— The task —
Once you have checked each line below for the word "time", give the number of lines that have it and nothing further.

Input below:

-- ==== Sys2Proof/Machine/Dictionary.lean ====
section
/-! DEFINITION. The parameter dictionary as the chapters' tables give it (R465): for every index and range of
sub-indices its type, access, write role, default, limits and length in bytes. -/
namespace Sys2Proof.Machine

/-- Parameter types (R445). -/
inductive PTy where
  | u8 | u16 | u32 | u64 | s32 | f32 | bool | enum | time | str | blob
deriving DecidableEq, Repr

/-- Access kinds of the dictionary tables. -/
inductive PAcc where
  | ro | rw | rwp | wo | cmd
deriving DecidableEq, Repr

/-- Roles (R447), in rising order. -/
inductive Role where
  | observer | oper | service | factory
deriving DecidableEq, Repr

/-- One row of the dictionary: sub-indices lo to hi of an index. -/
structure PRow where
  index : Nat
  lo    : Nat
  hi    : Nat
  ty    : PTy
  acc   : PAcc
  role  : Role
  dflt  : Nat
  min   : Nat
  max   : Nat
  len   : Nat
deriving DecidableEq, Repr

/-- The key of a parameter: index:sub-index. -/
def pk (index sub : Nat) : Nat := index * 256 + sub

/-- Indices 0x1000 to 0x10FF. -/
def dictArea10 : List PRow :=
  [ ⟨0x1000, 0, 0, .u16, .ro, .oper, 0x100, 0x100, 0xffff, 2⟩,
    ⟨0x1001, 0, 0, .str, .ro, .oper, 0, 0, 0, 16⟩,
    ⟨0x1002, 0, 0, .enum, .ro, .oper, 0, 1, 2, 1⟩,
    ⟨0x1003, 0, 0, .str, .ro, .oper, 0, 0, 0, 16⟩,
    ⟨0x1004, 0, 0, .u8, .ro, .oper, 0, 0, 0xff, 1⟩,
    ⟨0x1005, 0, 0, .time, .ro, .oper, 0, 0, 0xffffffffffffffff, 8⟩,
    ⟨0x1006, 0, 0, .u64, .ro, .oper, 0, 0, 0xffffffffffff, 8⟩,
    ⟨0x1007, 0, 0, .u8, .ro, .oper, 0, 0, 3, 1⟩,
    ⟨0x1008, 0, 0, .enum, .ro, .oper, 0, 0, 0xa, 1⟩,
    ⟨0x1020, 0, 0, .blob, .wo, .service, 0, 0, 0, 32⟩,
    ⟨0x1021, 0, 0, .blob, .wo, .service, 0, 0, 0, 32⟩,
    ⟨0x1022, 0, 0, .blob, .wo, .factory, 0, 0, 0, 32⟩,
    ⟨0x1030, 0, 0, .blob, .ro, .oper, 0, 0, 0, 256⟩,
    ⟨0x1031, 0, 0, .u16, .cmd, .service, 0, 0, 0xffff, 2⟩,
    ⟨0x1040, 0, 0, .u8, .ro, .oper, 0, 1, 4, 1⟩,
    ⟨0x1041, 0, 0, .u8, .rwp, .oper, 0x20, 2, 0xff, 1⟩,
    ⟨0x1042, 0, 0, .u8, .rwp, .oper, 0, 0, 0xf, 1⟩,
    ⟨0x10F0, 0, 0, .bool, .ro, .oper, 0, 0, 1, 1⟩,
    ⟨0x10F1, 0, 0, .bool, .cmd, .service, 0, 0, 1, 1⟩ ]

/-- Indices 0x1F00 to 0x1FFF. -/
def dictArea1F : List PRow :=
  [ ⟨0x1F00, 0, 0, .u8, .ro, .oper, 5, 5, 5, 1⟩,
    ⟨0x1F00, 1, 1, .u64, .ro, .oper, 0, 0, 0xffffffffffffffff, 8⟩,
    ⟨0x1F00, 2, 2, .u64, .ro, .oper, 0, 0, 0xffffffffffffffff, 8⟩,
    ⟨0x1F00, 3, 3, .u64, .ro, .oper, 0, 0, 0xffffffffffffffff, 8⟩,
    ⟨0x1F00, 4, 4, .u64, .ro, .oper, 0, 0, 0xffffffffffffffff, 8⟩,
    ⟨0x1F00, 5, 5, .u64, .ro, .oper, 0, 0, 0xffffffffffffffff, 8⟩ ]

/-- Indices 0x2000 to 0x20FF. -/
def dictArea20 : List PRow :=
  [ ⟨0x2000, 0, 0, .u8, .ro, .factory, 4, 4, 4, 1⟩,
    ⟨0x2000, 1, 1, .u32, .ro, .factory, 0, 0, 0xffffffff, 4⟩,
    ⟨0x2000, 2, 2, .time, .ro, .factory, 0, 0, 0xffffffffffffffff, 8⟩,
    ⟨0x2000, 3, 3, .blob, .ro, .factory, 0, 0, 0, 32⟩,
    ⟨0x2000, 4, 4, .enum, .ro, .factory, 0, 0, 2, 1⟩,
    ⟨0x2010, 0, 0, .u8, .ro, .factory, 3, 3, 3, 1⟩,
    ⟨0x2010, 1, 1, .f32, .rw, .factory, 0, 0xff7fffff, 0x7f7fffff, 4⟩,
    ⟨0x2010, 2, 2, .f32, .rw, .factory, 0, 0xff7fffff, 0x7f7fffff, 4⟩,
    ⟨0x2010, 3, 3, .f32, .rw, .factory, 0, 0xff7fffff, 0x7f7fffff, 4⟩,
    ⟨0x2011, 0, 0, .u8, .ro, .factory, 3, 3, 3, 1⟩,
    ⟨0x2011, 1, 1, .f32, .rw, .factory, 0, 0xff7fffff, 0x7f7fffff, 4⟩,
    ⟨0x2011, 2, 2, .f32, .rw, .factory, 0, 0xff7fffff, 0x7f7fffff, 4⟩,
    ⟨0x2011, 3, 3, .f32, .rw, .factory, 0, 0xff7fffff, 0x7f7fffff, 4⟩,
    ⟨0x2012, 0, 0, .u8, .ro, .factory, 3, 3, 3, 1⟩,
    ⟨0x2012, 1, 1, .f32, .rw, .factory, 0, 0xff7fffff, 0x7f7fffff, 4⟩,
    ⟨0x2012, 2, 2, .f32, .rw, .factory, 0, 0xff7fffff, 0x7f7fffff, 4⟩,
    ⟨0x2012, 3, 3, .f32, .rw, .factory, 0, 0xff7fffff, 0x7f7fffff, 4⟩,
    ⟨0x2013, 0, 0, .u8, .ro, .factory, 3, 3, 3, 1⟩,
    ⟨0x2013, 1, 1, .f32, .rw, .factory, 0, 0xff7fffff, 0x7f7fffff, 4⟩,
    ⟨0x2013, 2, 2, .f32, .rw, .factory, 0, 0xff7fffff, 0x7f7fffff, 4⟩,
    ⟨0x2013, 3, 3, .f32, .rw, .factory, 0, 0xff7fffff, 0x7f7fffff, 4⟩,
    ⟨0x2014, 0, 0, .u8, .ro, .factory, 3, 3, 3, 1⟩,
    ⟨0x2014, 1, 1, .f32, .rw, .factory, 0, 0xff7fffff, 0x7f7fffff, 4⟩,
    ⟨0x2014, 2, 2, .f32, .rw, .factory, 0, 0xff7fffff, 0x7f7fffff, 4⟩,
    ⟨0x2014, 3, 3, .f32, .rw, .factory, 0, 0xff7fffff, 0x7f7fffff, 4⟩,
    ⟨0x2020, 0, 0, .u8, .ro, .factory, 3, 3, 3, 1⟩,
    ⟨0x2020, 1, 1, .f32, .rw, .factory, 0, 0xff7fffff, 0x7f7fffff, 4⟩,
    ⟨0x2020, 2, 2, .f32, .rw, .factory, 0, 0xff7fffff, 0x7f7fffff, 4⟩,
    ⟨0x2020, 3, 3, .f32, .rw, .factory, 0, 0xff7fffff, 0x7f7fffff, 4⟩,
    ⟨0x2021, 0, 0, .u8, .ro, .factory, 3, 3, 3, 1⟩,
    ⟨0x2021, 1, 1, .f32, .rw, .factory, 0, 0xff7fffff, 0x7f7fffff, 4⟩,
    ⟨0x2021, 2, 2, .f32, .rw, .factory, 0, 0xff7fffff, 0x7f7fffff, 4⟩,
    ⟨0x2021, 3, 3, .f32, .rw, .factory, 0, 0xff7fffff, 0x7f7fffff, 4⟩ ]

/-- Indices 0x2100 to 0x21FF. -/
def dictArea21 : List PRow :=
  [ ⟨0x2100, 0, 0, .u8, .ro, .factory, 3, 3, 3, 1⟩,
    ⟨0x2100, 1, 1, .f32, .rw, .factory, 0, 0xff7fffff, 0x7f7fffff, 4⟩,
    ⟨0x2100, 2, 2, .f32, .rw, .factory, 0, 0xff7fffff, 0x7f7fffff, 4⟩,
    ⟨0x2100, 3, 3, .f32, .rw, .factory, 0, 0xff7fffff, 0x7f7fffff, 4⟩,
    ⟨0x2101, 0, 0, .u8, .ro, .factory, 3, 3, 3, 1⟩,
    ⟨0x2101, 1, 1, .f32, .rw, .factory, 0, 0xff7fffff, 0x7f7fffff, 4⟩,
    ⟨0x2101, 2, 2, .f32, .rw, .factory, 0, 0xff7fffff, 0x7f7fffff, 4⟩,
    ⟨0x2101, 3, 3, .f32, .rw, .factory, 0, 0xff7fffff, 0x7f7fffff, 4⟩,
    ⟨0x2102, 0, 0, .u8, .ro, .factory, 3, 3, 3, 1⟩,
    ⟨0x2102, 1, 1, .f32, .rw, .factory, 0, 0xff7fffff, 0x7f7fffff, 4⟩,
    ⟨0x2102, 2, 2, .f32, .rw, .factory, 0, 0xff7fffff, 0x7f7fffff, 4⟩,
    ⟨0x2102, 3, 3, .f32, .rw, .factory, 0, 0xff7fffff, 0x7f7fffff, 4⟩,
    ⟨0x2103, 0, 0, .u8, .ro, .factory, 3, 3, 3, 1⟩,
    ⟨0x2103, 1, 1, .f32, .rw, .factory, 0, 0xff7fffff, 0x7f7fffff, 4⟩,
    ⟨0x2103, 2, 2, .f32, .rw, .factory, 0, 0xff7fffff, 0x7f7fffff, 4⟩,
    ⟨0x2103, 3, 3, .f32, .rw, .factory, 0, 0xff7fffff, 0x7f7fffff, 4⟩,
    ⟨0x2104, 0, 0, .u8, .ro, .factory, 3, 3, 3, 1⟩,
    ⟨0x2104, 1, 1, .f32, .rw, .factory, 0, 0xff7fffff, 0x7f7fffff, 4⟩,
    ⟨0x2104, 2, 2, .f32, .rw, .factory, 0, 0xff7fffff, 0x7f7fffff, 4⟩,
    ⟨0x2104, 3, 3, .f32, .rw, .factory, 0, 0xff7fffff, 0x7f7fffff, 4⟩,
    ⟨0x2105, 0, 0, .u8, .ro, .factory, 3, 3, 3, 1⟩,
    ⟨0x2105, 1, 1, .f32, .rw, .factory, 0, 0xff7fffff, 0x7f7fffff, 4⟩,
    ⟨0x2105, 2, 2, .f32, .rw, .factory, 0, 0xff7fffff, 0x7f7fffff, 4⟩,
    ⟨0x2105, 3, 3, .f32, .rw, .factory, 0, 0xff7fffff, 0x7f7fffff, 4⟩,
    ⟨0x2106, 0, 0, .u8, .ro, .factory, 3, 3, 3, 1⟩,
    ⟨0x2106, 1, 1, .f32, .rw, .factory, 0, 0xff7fffff, 0x7f7fffff, 4⟩,
    ⟨0x2106, 2, 2, .f32, .rw, .factory, 0, 0xff7fffff, 0x7f7fffff, 4⟩,
    ⟨0x2106, 3, 3, .f32, .rw, .factory, 0, 0xff7fffff, 0x7f7fffff, 4⟩,
    ⟨0x2107, 0, 0, .u8, .ro, .factory, 3, 3, 3, 1⟩,
    ⟨0x2107, 1, 1, .f32, .rw, .factory, 0, 0xff7fffff, 0x7f7fffff, 4⟩,
    ⟨0x2107, 2, 2, .f32, .rw, .factory, 0, 0xff7fffff, 0x7f7fffff, 4⟩,
    ⟨0x2107, 3, 3, .f32, .rw, .factory, 0, 0xff7fffff, 0x7f7fffff, 4⟩,
    ⟨0x2108, 0, 0, .u8, .ro, .factory, 3, 3, 3, 1⟩,
    ⟨0x2108, 1, 1, .f32, .rw, .factory, 0, 0xff7fffff, 0x7f7fffff, 4⟩,
    ⟨0x2108, 2, 2, .f32, .rw, .factory, 0, 0xff7fffff, 0x7f7fffff, 4⟩,
    ⟨0x2108, 3, 3, .f32, .rw, .factory, 0, 0xff7fffff, 0x7f7fffff, 4⟩,
    ⟨0x2109, 0, 0, .u8, .ro, .factory, 3, 3, 3, 1⟩,
    ⟨0x2109, 1, 1, .f32, .rw, .factory, 0, 0xff7fffff, 0x7f7fffff, 4⟩,
    ⟨0x2109, 2, 2, .f32, .rw, .factory, 0, 0xff7fffff, 0x7f7fffff, 4⟩,
    ⟨0x2109, 3, 3, .f32, .rw, .factory, 0, 0xff7fffff, 0x7f7fffff, 4⟩,
    ⟨0x210A, 0, 0, .u8, .ro, .factory, 3, 3, 3, 1⟩,
    ⟨0x210A, 1, 1, .f32, .rw, .factory, 0, 0xff7fffff, 0x7f7fffff, 4⟩,
    ⟨0x210A, 2, 2, .f32, .rw, .factory, 0, 0xff7fffff, 0x7f7fffff, 4⟩,
    ⟨0x210A, 3, 3, .f32, .rw, .factory, 0, 0xff7fffff, 0x7f7fffff, 4⟩,
    ⟨0x210B, 0, 0, .u8, .ro, .factory, 3, 3, 3, 1⟩,
    ⟨0x210B, 1, 1, .f32, .rw, .factory, 0, 0xff7fffff, 0x7f7fffff, 4⟩,
    ⟨0x210B, 2, 2, .f32, .rw, .factory, 0, 0xff7fffff, 0x7f7fffff, 4⟩,
    ⟨0x210B, 3, 3, .f32, .rw, .factory, 0, 0xff7fffff, 0x7f7fffff, 4⟩,
    ⟨0x210C, 0, 0, .u8, .ro, .factory, 3, 3, 3, 1⟩,
    ⟨0x210C, 1, 1, .f32, .rw, .factory, 0, 0xff7fffff, 0x7f7fffff, 4⟩,
    ⟨0x210C, 2, 2, .f32, .rw, .factory, 0, 0xff7fffff, 0x7f7fffff, 4⟩,
    ⟨0x210C, 3, 3, .f32, .rw, .factory, 0, 0xff7fffff, 0x7f7fffff, 4⟩,
    ⟨0x210D, 0, 0, .u8, .ro, .factory, 3, 3, 3, 1⟩,
    ⟨0x210D, 1, 1, .f32, .rw, .factory, 0, 0xff7fffff, 0x7f7fffff, 4⟩,
    ⟨0x210D, 2, 2, .f32, .rw, .factory, 0, 0xff7fffff, 0x7f7fffff, 4⟩,
    ⟨0x210D, 3, 3, .f32, .rw, .factory, 0, 0xff7fffff, 0x7f7fffff, 4⟩,
    ⟨0x210E, 0, 0, .u8, .ro, .factory, 3, 3, 3, 1⟩,
    ⟨0x210E, 1, 1, .f32, .rw, .factory, 0, 0xff7fffff, 0x7f7fffff, 4⟩,
    ⟨0x210E, 2, 2, .f32, .rw, .factory, 0, 0xff7fffff, 0x7f7fffff, 4⟩,
    ⟨0x210E, 3, 3, .f32, .rw, .factory, 0, 0xff7fffff, 0x7f7fffff, 4⟩ ]

/-- Indices 0x2100 to 0x21FF. -/
def dictArea21_1 : List PRow :=
  [ ⟨0x210F, 0, 0, .u8, .ro, .factory, 3, 3, 3, 1⟩,
    ⟨0x210F, 1, 1, .f32, .rw, .factory, 0, 0xff7fffff, 0x7f7fffff, 4⟩,
    ⟨0x210F, 2, 2, .f32, .rw, .factory, 0, 0xff7fffff, 0x7f7fffff, 4⟩,
    ⟨0x210F, 3, 3, .f32, .rw, .factory, 0, 0xff7fffff, 0x7f7fffff, 4⟩,
    ⟨0x2110, 0, 0, .u8, .ro, .factory, 3, 3, 3, 1⟩,
    ⟨0x2110, 1, 1, .f32, .rw, .factory, 0, 0xff7fffff, 0x7f7fffff, 4⟩,
    ⟨0x2110, 2, 2, .f32, .rw, .factory, 0, 0xff7fffff, 0x7f7fffff, 4⟩,
    ⟨0x2110, 3, 3, .f32, .rw, .factory, 0, 0xff7fffff, 0x7f7fffff, 4⟩,
    ⟨0x2111, 0, 0, .u8, .ro, .factory, 3, 3, 3, 1⟩,
    ⟨0x2111, 1, 1, .f32, .rw, .factory, 0, 0xff7fffff, 0x7f7fffff, 4⟩,
    ⟨0x2111, 2, 2, .f32, .rw, .factory, 0, 0xff7fffff, 0x7f7fffff, 4⟩,
    ⟨0x2111, 3, 3, .f32, .rw, .factory, 0, 0xff7fffff, 0x7f7fffff, 4⟩,
    ⟨0x2112, 0, 0, .u8, .ro, .factory, 3, 3, 3, 1⟩,
    ⟨0x2112, 1, 1, .f32, .rw, .factory, 0, 0xff7fffff, 0x7f7fffff, 4⟩,
    ⟨0x2112, 2, 2, .f32, .rw, .factory, 0, 0xff7fffff, 0x7f7fffff, 4⟩,
    ⟨0x2112, 3, 3, .f32, .rw, .factory, 0, 0xff7fffff, 0x7f7fffff, 4⟩,
    ⟨0x2113, 0, 0, .u8, .ro, .factory, 3, 3, 3, 1⟩,
    ⟨0x2113, 1, 1, .f32, .rw, .factory, 0, 0xff7fffff, 0x7f7fffff, 4⟩,
    ⟨0x2113, 2, 2, .f32, .rw, .factory, 0, 0xff7fffff, 0x7f7fffff, 4⟩,
    ⟨0x2113, 3, 3, .f32, .rw, .factory, 0, 0xff7fffff, 0x7f7fffff, 4⟩,
    ⟨0x2114, 0, 0, .u8, .ro, .factory, 3, 3, 3, 1⟩,
    ⟨0x2114, 1, 1, .f32, .rw, .factory, 0, 0xff7fffff, 0x7f7fffff, 4⟩,
    ⟨0x2114, 2, 2, .f32, .rw, .factory, 0, 0xff7fffff, 0x7f7fffff, 4⟩,
    ⟨0x2114, 3, 3, .f32, .rw, .factory, 0, 0xff7fffff, 0x7f7fffff, 4⟩,
    ⟨0x2115, 0, 0, .u8, .ro, .factory, 3, 3, 3, 1⟩,
    ⟨0x2115, 1, 1, .f32, .rw, .factory, 0, 0xff7fffff, 0x7f7fffff, 4⟩,
    ⟨0x2115, 2, 2, .f32, .rw, .factory, 0, 0xff7fffff, 0x7f7fffff, 4⟩,
    ⟨0x2115, 3, 3, .f32, .rw, .factory, 0, 0xff7fffff, 0x7f7fffff, 4⟩,
    ⟨0x2116, 0, 0, .u8, .ro, .factory, 3, 3, 3, 1⟩,
    ⟨0x2116, 1, 1, .f32, .rw, .factory, 0, 0xff7fffff, 0x7f7fffff, 4⟩,
    ⟨0x2116, 2, 2, .f32, .rw, .factory, 0, 0xff7fffff, 0x7f7fffff, 4⟩,
    ⟨0x2116, 3, 3, .f32, .rw, .factory, 0, 0xff7fffff, 0x7f7fffff, 4⟩,
    ⟨0x2117, 0, 0, .u8, .ro, .factory, 3, 3, 3, 1⟩,
    ⟨0x2117, 1, 1, .f32, .rw, .factory, 0, 0xff7fffff, 0x7f7fffff, 4⟩,
    ⟨0x2117, 2, 2, .f32, .rw, .factory, 0, 0xff7fffff, 0x7f7fffff, 4⟩,
    ⟨0x2117, 3, 3, .f32, .rw, .factory, 0, 0xff7fffff, 0x7f7fffff, 4⟩,
    ⟨0x2118, 0, 0, .u8, .ro, .factory, 3, 3, 3, 1⟩,
    ⟨0x2118, 1, 1, .f32, .rw, .factory, 0, 0xff7fffff, 0x7f7fffff, 4⟩,
    ⟨0x2118, 2, 2, .f32, .rw, .factory, 0, 0xff7fffff, 0x7f7fffff, 4⟩,
    ⟨0x2118, 3, 3, .f32, .rw, .factory, 0, 0xff7fffff, 0x7f7fffff, 4⟩,
    ⟨0x2119, 0, 0, .u8, .ro, .factory, 3, 3, 3, 1⟩,
    ⟨0x2119, 1, 1, .f32, .rw, .factory, 0, 0xff7fffff, 0x7f7fffff, 4⟩,
    ⟨0x2119, 2, 2, .f32, .rw, .factory, 0, 0xff7fffff, 0x7f7fffff, 4⟩,
    ⟨0x2119, 3, 3, .f32, .rw, .factory, 0, 0xff7fffff, 0x7f7fffff, 4⟩,
    ⟨0x211A, 0, 0, .u8, .ro, .factory, 3, 3, 3, 1⟩,
    ⟨0x211A, 1, 1, .f32, .rw, .factory, 0, 0xff7fffff, 0x7f7fffff, 4⟩,
    ⟨0x211A, 2, 2, .f32, .rw, .factory, 0, 0xff7fffff, 0x7f7fffff, 4⟩,
    ⟨0x211A, 3, 3, .f32, .rw, .factory, 0, 0xff7fffff, 0x7f7fffff, 4⟩,
    ⟨0x211B, 0, 0, .u8, .ro, .factory, 3, 3, 3, 1⟩,
    ⟨0x211B, 1, 1, .f32, .rw, .factory, 0, 0xff7fffff, 0x7f7fffff, 4⟩,
    ⟨0x211B, 2, 2, .f32, .rw, .factory, 0, 0xff7fffff, 0x7f7fffff, 4⟩,
    ⟨0x211B, 3, 3, .f32, .rw, .factory, 0, 0xff7fffff, 0x7f7fffff, 4⟩,
    ⟨0x211C, 0, 0, .u8, .ro, .factory, 3, 3, 3, 1⟩,
    ⟨0x211C, 1, 1, .f32, .rw, .factory, 0, 0xff7fffff, 0x7f7fffff, 4⟩,
    ⟨0x211C, 2, 2, .f32, .rw, .factory, 0, 0xff7fffff, 0x7f7fffff, 4⟩,
    ⟨0x211C, 3, 3, .f32, .rw, .factory, 0, 0xff7fffff, 0x7f7fffff, 4⟩,
    ⟨0x211D, 0, 0, .u8, .ro, .factory, 3, 3, 3, 1⟩,
    ⟨0x211D, 1, 1, .f32, .rw, .factory, 0, 0xff7fffff, 0x7f7fffff, 4⟩,
    ⟨0x211D, 2, 2, .f32, .rw, .factory, 0, 0xff7fffff, 0x7f7fffff, 4⟩,
    ⟨0x211D, 3, 3, .f32, .rw, .factory, 0, 0xff7fffff, 0x7f7fffff, 4⟩ ]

End of Input.

— Response for this exercise —
3